🎙️ Trading Frenzies

[5 minutes to read] Plus: Hedge funds that changed the game

By Matthew Gutierrez and Shawn O’Malley

✌️ More evidence that the economy looks A-OK: The pace of corporate bankruptcy filings is falling.

After 2023, when we saw the highest number of bankruptcies since 2010, S&P Global Market Intelligence recorded just 36 bankruptcy filings in January, mostly in capital-inventive industries.

Matthew & Shawn

Here’s today’s rundown:

Today, we'll discuss the three biggest stories in markets:

  • Why Nasdaq criticism is growing

  • The hedge funds that changed the game

  • Intuitive Machines’ stock surges after moon landing

All this, and more, in just 5 minutes to read.

POP QUIZ

Europe’s equivalent of the Magnificent 7 is known as the “GRANOLAS” with 11 leading European companies dominating its stock markets. What percentage of the STOXX 600 index’s market capitalization do the GRANOLAS comprise? (The answer is at the bottom of this newsletter!)

Chart of the Day

In The News

📊 As Trading Frenzies Grip Penny Stocks, Nasdaq Criticism Grows

Have you ever heard of Bit Brother? We hadn’t, but it’s symbolic of a mockery of the stock market. 

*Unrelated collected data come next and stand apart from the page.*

-- ==== Sys2Proof/Decode.lean ====
section
/-! DEFINITION. Decoding a word (R30 to R45), total on any bytes, and after it the encoder from the same tables. A word that
no row matches, or whose fields break well-formedness, decodes to nothing. -/

namespace Sys2Proof

/-- The field of `n` bits at bit `lo` of a word. -/
def fld (w : BitVec 32) (lo n : Nat) : BitVec n := BitVec.ofNat n (w.toNat / 2 ^ lo)

/-- The number in bits [lo + n - 1 : lo] of a word. -/
def fnum (w : BitVec 32) (lo n : Nat) : Nat := w.toNat / 2 ^ lo % 2 ^ n

/-- Major 0x01. -/
def raw01 (w : BitVec 32) : Option Instr :=
  some (.lui (fld w 31 1) (fld w 20 5) (fld w 0 20))

/-- Major 0x02. -/
def raw02 (w : BitVec 32) : Option Instr :=
  some (.lapc (fld w 31 1) (fld w 20 5) (fld w 0 20))

/-- Major 0x03. -/
def raw03 (w : BitVec 32) : Option Instr :=
  some (.addi (fld w 31 1) (fld w 22 3) (fld w 17 5) (fld w 12 5) (fld w 0 12))

/-- Major 0x04. -/
def raw04 (w : BitVec 32) : Option Instr :=
  some (.andi (fld w 31 1) (fld w 22 3) (fld w 17 5) (fld w 12 5) (fld w 0 12))

/-- Major 0x05. -/
def raw05 (w : BitVec 32) : Option Instr :=
  some (.ori (fld w 31 1) (fld w 22 3) (fld w 17 5) (fld w 12 5) (fld w 0 12))

/-- Major 0x06. -/
def raw06 (w : BitVec 32) : Option Instr :=
  some (.xori (fld w 31 1) (fld w 22 3) (fld w 17 5) (fld w 12 5) (fld w 0 12))

/-- Major 0x07. -/
def raw07 (w : BitVec 32) : Option Instr :=
  match fnum w 10 2 with
  | 0x00 => some (.shli (fld w 31 1) (fld w 22 3) (fld w 17 5) (fld w 12 5) (fld w 0 6))
  | 0x01 => some (.shri (fld w 31 1) (fld w 22 3) (fld w 17 5) (fld w 12 5) (fld w 0 6))
  | 0x02 => some (.srai (fld w 31 1) (fld w 22 3) (fld w 17 5) (fld w 12 5) (fld w 0 6))
  | 0x03 => some (.roli (fld w 31 1) (fld w 22 3) (fld w 17 5) (fld w 12 5) (fld w 0 6))
  | _ => none

/-- Major 0x08. -/
def raw08 (w : BitVec 32) : Option Instr :=
  match fnum w 10 2 with
  | 0x00 => some (.cmpeqi (fld w 31 1) (fld w 22 3) (fld w 17 3) (fld w 12 5) (fld w 0 10))
  | 0x01 => some (.cmplti (fld w 31 1) (fld w 22 3) (fld w 17 3) (fld w 12 5) (fld w 0 10))
  | 0x02 => some (.cmpltni (fld w 31 1) (fld w 22 3) (fld w 17 3) (fld w 12 5) (fld w 0 10))
  | _ => none

/-- Major 0x09. -/
def raw09 (w : BitVec 32) : Option Instr :=
  match fnum w 0 7 with
  | 0x00 => some (.add (fld w 31 1) (fld w 22 3) (fld w 17 5) (fld w 12 5) (fld w 7 5))
  | 0x01 => some (.sub (fld w 31 1) (fld w 22 3) (fld w 17 5) (fld w 12 5) (fld w 7 5))
  | 0x02 => some (.and (fld w 31 1) (fld w 22 3) (fld w 17 5) (fld w 12 5) (fld w 7 5))
  | 0x03 => some (.or (fld w 31 1) (fld w 22 3) (fld w 17 5) (fld w 12 5) (fld w 7 5))
  | 0x04 => some (.xor (fld w 31 1) (fld w 22 3) (fld w 17 5) (fld w 12 5) (fld w 7 5))
  | 0x05 => some (.andn (fld w 31 1) (fld w 22 3) (fld w 17 5) (fld w 12 5) (fld w 7 5))
  | 0x06 => some (.shl (fld w 31 1) (fld w 22 3) (fld w 17 5) (fld w 12 5) (fld w 7 5))
  | 0x07 => some (.shr (fld w 31 1) (fld w 22 3) (fld w 17 5) (fld w 12 5) (fld w 7 5))
  | 0x08 => some (.sra (fld w 31 1) (fld w 22 3) (fld w 17 5) (fld w 12 5) (fld w 7 5))
  | 0x09 => some (.rol (fld w 31 1) (fld w 22 3) (fld w 17 5) (fld w 12 5) (fld w 7 5))
  | 0x0A => some (.min (fld w 31 1) (fld w 22 3) (fld w 17 5) (fld w 12 5) (fld w 7 5))
  | 0x0B => some (.max (fld w 31 1) (fld w 22 3) (fld w 17 5) (fld w 12 5) (fld w 7 5))
  | 0x0C => some (.minn (fld w 31 1) (fld w 22 3) (fld w 17 5) (fld w 12 5) (fld w 7 5))
  | 0x0D => some (.maxn (fld w 31 1) (fld w 22 3) (fld w 17 5) (fld w 12 5) (fld w 7 5))
  | 0x0E => some (.mul (fld w 31 1) (fld w 22 3) (fld w 17 5) (fld w 12 5) (fld w 7 5))
  | 0x0F => some (.mulh (fld w 31 1) (fld w 22 3) (fld w 17 5) (fld w 12 5) (fld w 7 5))
  | 0x10 => some (.mulhn (fld w 31 1) (fld w 22 3) (fld w 17 5) (fld w 12 5) (fld w 7 5))
  | 0x11 => some (.clz (fld w 31 1) (fld w 22 3) (fld w 17 5) (fld w 12 5))
  | 0x12 => some (.popc (fld w 31 1) (fld w 22 3) (fld w 17 5) (fld w 12 5))
  | 0x13 => some (.sext (fld w 31 1) (fld w 22 3) (fld w 17 5) (fld w 12 5) (fld w 7 2))
  | 0x14 => some (.zext (fld w 31 1) (fld w 22 3) (fld w 17 5) (fld w 12 5) (fld w 7 2))
  | 0x15 => some (.sel (fld w 31 1) (fld w 22 3) (fld w 17 5) (fld w 12 5) (fld w 7 5))
  | _ => none

/-- Major 0x0A. -/
def raw0A (w : BitVec 32) : Option Instr :=
  match fnum w 0 7 with
  | 0x00 => some (.cmpeq (fld w 31 1) (fld w 22 3) (fld w 17 3) (fld w 12 5) (fld w 7 5))
  | 0x01 => some (.cmpne (fld w 31 1) (fld w 22 3) (fld w 17 3) (fld w 12 5) (fld w 7 5))
  | 0x02 => some (.cmplt (fld w 31 1) (fld w 22 3) (fld w 17 3) (fld w 12 5) (fld w 7 5))
  | 0x03 => some (.cmple (fld w 31 1) (fld w 22 3) (fld w 17 3) (fld w 12 5) (fld w 7 5))
  | 0x04 => some (.cmpltn (fld w 31 1) (fld w 22 3) (fld w 17 3) (fld w 12 5) (fld w 7 5))
  | 0x05 => some (.cmplen (fld w 31 1) (fld w 22 3) (fld w 17 3) (fld w 12 5) (fld w 7 5))
  | 0x08 => some (.pand (fld w 31 1) (fld w 22 3) (fld w 17 3) (fld w 12 3) (fld w 7 3))
  | 0x09 => some (.por (fld w 31 1) (fld w 22 3) (fld w 17 3) (fld w 12 3) (fld w 7 3))
  | 0x0A => some (.pxor (fld w 31 1) (fld w 22 3) (fld w 17 3) (fld w 12 3) (fld w 7 3))
  | 0x0B => some (.pnot (fld w 31 1) (fld w 22 3) (fld w 17 3) (fld w 12 3))
  | _ => none

/-- Major 0x0B. -/
def raw0B (w : BitVec 32) : Option Instr :=
  match fnum w 20 2 with
  | 0x00 => some (.br (fld w 31 1) (fld w 22 3) (fld w 0 20))
  | 0x01 => some (.brn (fld w 31 1) (fld w 22 3) (fld w 0 20))
  | 0x02 => some (.brt (fld w 31 1) (fld w 22 3) (fld w 0 20))
  | _ => none

/-- Major 0x0C. -/
def raw0C (w : BitVec 32) : Option Instr :=
  some (.call (fld w 31 1) (fld w 22 3) (fld w 0 20))

/-- Major 0x0D. -/
def raw0D (w : BitVec 32) : Option Instr :=
  match fnum w 10 2 with
  | 0x00 => some (.jr (fld w 31 1) (fld w 22 3) (fld w 12 5) (fld w 0 10))
  | 0x01 => some (.jtb (fld w 31 1) (fld w 22 3) (fld w 17 5) (fld w 12 5) (fld w 0 10))
  | _ => none

/-- Major 0x0E. -/
def raw0E (w : BitVec 32) : Option Instr :=
  some (.loop (fld w 31 1) (fld w 22 3) (fld w 12 5) (fld w 0 12))

/-- Major 0x0F. -/
def raw0F (w : BitVec 32) : Option Instr :=
  match fnum w 0 7 with
  | 0x00 => some (.flip (fld w 31 1) (fld w 22 3))
  | 0x01 => some (.rdh (fld w 31 1) (fld w 22 3) (fld w 17 5) (fld w 12 5) (fld w 7 5))
  | 0x02 => some (.spost (fld w 31 1) (fld w 22 3) (fld w 17 2) (fld w 7 3))
  | 0x03 => some (.swait (fld w 31 1) (fld w 22 3) (fld w 7 3))
  | 0x04 => some (.bqput (fld w 31 1) (fld w 22 3) (fld w 17 2) (fld w 12 3))
  | 0x05 => some (.nop (fld w 31 1) (fld w 22 3))
  | 0x06 => some (.exit (fld w 31 1) (fld w 22 3))
  | _ => none

/-- Major 0x10. -/
def raw10 (w : BitVec 32) : Option Instr :=
  match fnum w 20 2 with
  | 0x00 => some (.bqbr (fld w 31 1) (fld w 0 20))
  | 0x01 => some (.bqbrn (fld w 31 1) (fld w 0 20))
  | 0x02 => some (.bqbrt (fld w 31 1) (fld w 0 20))
  | _ => none

/-- Major 0x11. -/
def raw11 (w : BitVec 32) : Option Instr :=
  match fnum w 0 7 with
  | 0x00 => some (.trap (fld w 31 1) (fld w 22 3) (fld w 7 10))
  | 0x01 => some (.eret (fld w 31 1) (fld w 22 3))
  | 0x02 => some (.srd (fld w 31 1) (fld w 22 3) (fld w 17 5) (fld w 7 10))
  | 0x03 => some (.swr (fld w 31 1) (fld w 22 3) (fld w 17 5) (fld w 7 10))
  | _ => none

/-- Major 0x3F. -/
def raw3F (w : BitVec 32) : Option Instr :=
  some (.brk (fld w 31 1) (fld w 0 25))

/-- Major 0x14. -/
def raw14 (w : BitVec 32) : Option Instr :=
  some (.lds (fld w 31 1) (fld w 22 3) (fld w 17 5) (fld w 12 5) (fld w 10 2) (fld w 9 1) (fld w 0 9))

/-- Major 0x15. -/
def raw15 (w : BitVec 32) : Option Instr :=
  some (.sts (fld w 31 1) (fld w 22 3) (fld w 17 5) (fld w 12 5) (fld w 10 2) (fld w 9 1) (fld w 0 9))

/-- Major 0x16. -/
def raw16 (w : BitVec 32) : Option Instr :=
  some (.ldq (fld w 31 1) (fld w 22 3) (fld w 17 2) (fld w 12 5) (fld w 9 1) (fld w 0 9))

/-- Major 0x17. -/
def raw17 (w : BitVec 32) : Option Instr :=
  some (.stq (fld w 31 1) (fld w 22 3) (fld w 17 1) (fld w 12 5) (fld w 9 1) (fld w 0 9))

/-- Major 0x18. -/
def raw18 (w : BitVec 32) : Option Instr :=
  match fnum w 0 7 with
  | 0x00 =>
    match fnum w 7 5 with
    | 0 => some (.qpush (fld w 31 1) (fld w 22 3) (fld w 17 2) (fld w 12 5))
    | 1 => some (.qpushSq (fld w 31 1) (fld w 22 3) (fld w 17 2) (fld w 12 1))
    | _ => none
  | 0x01 => some (.sbind (fld w 31 1) (fld w 22 3) (fld w 17 3) (fld w 12 5) (fld w 7 5))
  | 0x02 => some (.sunbind (fld w 31 1) (fld w 22 3) (fld w 17 3))
  | 0x03 => some (.spos (fld w 31 1) (fld w 22 3) (fld w 17 5) (fld w 12 3))
  | 0x04 => some (.lbqry (fld w 31 1) (fld w 22 3) (fld w 17 5) (fld w 12 3))
  | 0x05 => some (.commit (fld w 31 1) (fld w 22 3) (fld w 17 5) (fld w 12 3))
  | _ => none

/-- Major 0x19. -/
def raw19 (w : BitVec 32) : Option Instr :=
  match fnum w 0 5 with
  | 0x00 => some (.vaddI32 (fld w 31 1) (fld w 24 1) (fld w 21 3) (fld w 16 5) (fld w 11 5) (fld w 6 5) (fld w 5 1))
  | 0x01 => some (.vsubI32 (fld w 31 1) (fld w 24 1) (fld w 21 3) (fld w 16 5) (fld w 11 5) (fld w 6 5) (fld w 5 1))
  | 0x02 => some (.vmulI32 (fld w 31 1) (fld w 24 1) (fld w 21 3) (fld w 16 5) (fld w 11 5) (fld w 6 5) (fld w 5 1))
  | 0x03 => some (.vmulhI32 (fld w 31 1) (fld w 24 1) (fld w 21 3) (fld w 16 5) (fld w 11 5) (fld w 6 5) (fld w 5 1))
  | 0x04 => some (.vmulhnI32 (fld w 31 1) (fld w 24 1) (fld w 21 3) (fld w 16 5) (fld w 11 5) (fld w 6 5) (fld w 5 1))
  | 0x05 => some (.vminI32 (fld w 31 1) (fld w 24 1) (fld w 21 3) (fld w 16 5) (fld w 11 5) (fld w 6 5) (fld w 5 1))
  | 0x06 => some (.vmaxI32 (fld w 31 1) (fld w 24 1) (fld w 21 3) (fld w 16 5) (fld w 11 5) (fld w 6 5) (fld w 5 1))
  | 0x07 => some (.vminnI32 (fld w 31 1) (fld w 24 1) (fld w 21 3) (fld w 16 5) (fld w 11 5) (fld w 6 5) (fld w 5 1))
  | 0x08 => some (.vmaxnI32 (fld w 31 1) (fld w 24 1) (fld w 21 3) (fld w 16 5) (fld w 11 5) (fld w 6 5) (fld w 5 1))
  | 0x09 => some (.vandI32 (fld w 31 1) (fld w 24 1) (fld w 21 3) (fld w 16 5) (fld w 11 5) (fld w 6 5) (fld w 5 1))
  | 0x0A => some (.vorI32 (fld w 31 1) (fld w 24 1) (fld w 21 3) (fld w 16 5) (fld w 11 5) (fld w 6 5) (fld w 5 1))
  | 0x0B => some (.vxorI32 (fld w 31 1) (fld w 24 1) (fld w 21 3) (fld w 16 5) (fld w 11 5) (fld w 6 5) (fld w 5 1))
  | 0x0C => some (.vshlI32 (fld w 31 1) (fld w 24 1) (fld w 21 3) (fld w 16 5) (fld w 11 5) (fld w 6 5) (fld w 5 1))
  | 0x0D => some (.vshrI32 (fld w 31 1) (fld w 24 1) (fld w 21 3) (fld w 16 5) (fld w 11 5) (fld w 6 5) (fld w 5 1))
  | 0x0E => some (.vsraI32 (fld w 31 1) (fld w 24 1) (fld w 21 3) (fld w 16 5) (fld w 11 5) (fld w 6 5) (fld w 5 1))
  | 0x0F => some (.vcmpeqI32 (fld w 31 1) (fld w 24 1) (fld w 21 3) (fld w 16 3) (fld w 11 5) (fld w 6 5) (fld w 5 1))
  | 0x10 => some (.vcmpltI32 (fld w 31 1) (fld w 24 1) (fld w 21 3) (fld w 16 3) (fld w 11 5) (fld w 6 5) (fld w 5 1))
  | 0x11 => some (.vcmpltnI32 (fld w 31 1) (fld w 24 1) (fld w 21 3) (fld w 16 3) (fld w 11 5) (fld w 6 5) (fld w 5 1))
  | 0x12 => some (.vsel (fld w 31 1) (fld w 24 1) (fld w 21 3) (fld w 16 5) (fld w 11 5) (fld w 6 5) (fld w 5 1))
  | _ => none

Once focused on tea products, it moved to cryptocurrency in 2021. Yet its shares are down over 99% since early 2020 after three reverse stock splits, consolidating the number of shares into fewer, proportionally more valuable ones. (They also do something else: artificially boost the price of a share.)

  • Then Bit Brother trading volume surged to billions of shares daily. Volume was 3.5 billion shares, or 28% of shares that moved in the stock market on Dec. 27. The stock was trading for about one penny per share.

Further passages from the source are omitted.